Consuelo’s house was a three-bedroom stone and stucco rambler on the last street of Milagro Hills, the last subdivision on the outskirts of El Paso, Texas. There was absolutely nothing between the house and White Sands, New Mexico to the north but ninety miles of desert. It was a full thirty-minute commute to the central post area of Ft. Bliss. He had told Bobby McKean the house was too far out before Bobby bought it. However, it was a well-built house with a stone fence and large yard, and Bobby bought it anyway. After moving from post to post, rental to rental, Bobby had been determined his family would own the house they lived in for once in their lives.

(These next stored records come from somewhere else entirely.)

-- ==== Sys2Proof/Laws/PerInstr.lean ====
section
/-! SUPPORT. Facts about every command as syntax, one lemma per constructor (LAWS.json). -/

/-- The command's word is well formed and splits into RSVD = 0 and its opcode (spec/30_encoding.md R90, R91). -/
def Sys2Proof.Laws.WordWellFormed.Statement (i : Sys2Proof.Instr) : Prop :=
  i.wellFormed = true ∧ (Sys2Proof.splitWord (Sys2Proof.encode i)).wellFormed = true ∧
    Sys2Proof.joinWord (Sys2Proof.splitWord (Sys2Proof.encode i)) = Sys2Proof.encode i

namespace Sys2Proof.Laws.WordWellFormed

theorem sha1Init : Statement .sha1Init := by unfold Statement; decide
theorem sha1Block : Statement .sha1Block := by unfold Statement; decide
theorem sha1 : Statement .sha1 := by unfold Statement; decide
theorem usha0 : Statement .usha0 := by unfold Statement; decide
theorem hmacIpad : Statement .hmacIpad := by unfold Statement; decide
theorem hmacOpad : Statement .hmacOpad := by unfold Statement; decide
theorem hmac : Statement .hmac := by unfold Statement; decide
theorem totpCounter : Statement .totpCounter := by unfold Statement; decide
theorem otpTrunc : Statement .otpTrunc := by unfold Statement; decide
theorem hotp : Statement .hotp := by unfold Statement; decide
theorem totp : Statement .totp := by unfold Statement; decide

end Sys2Proof.Laws.WordWellFormed
end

This morning Buddy was taking seventeen year-old Bobby Junior on a "rabbit drive." Every so often, the jackrabbit population on the ranges at Ft. Bliss would explode. The solution was a major thinning called a "rabbit drive." Several hundred hunters would form a line and sweep through a range, shotguns in hand, blasting every rabbit in sight. Jackrabbits carried so many diseases, and their meat was so much tougher than that of their smaller white-tailed cousins, no one ever bothered to eat any of the thousands that died. It seemed such a waste. His father had trained him to "hunt what you need to eat, and eat what you hunt." At least a rabbit drive kept his shooting skills sharp. More importantly, this one gave him a good excuse to see Consuelo, "Connie," McKean.  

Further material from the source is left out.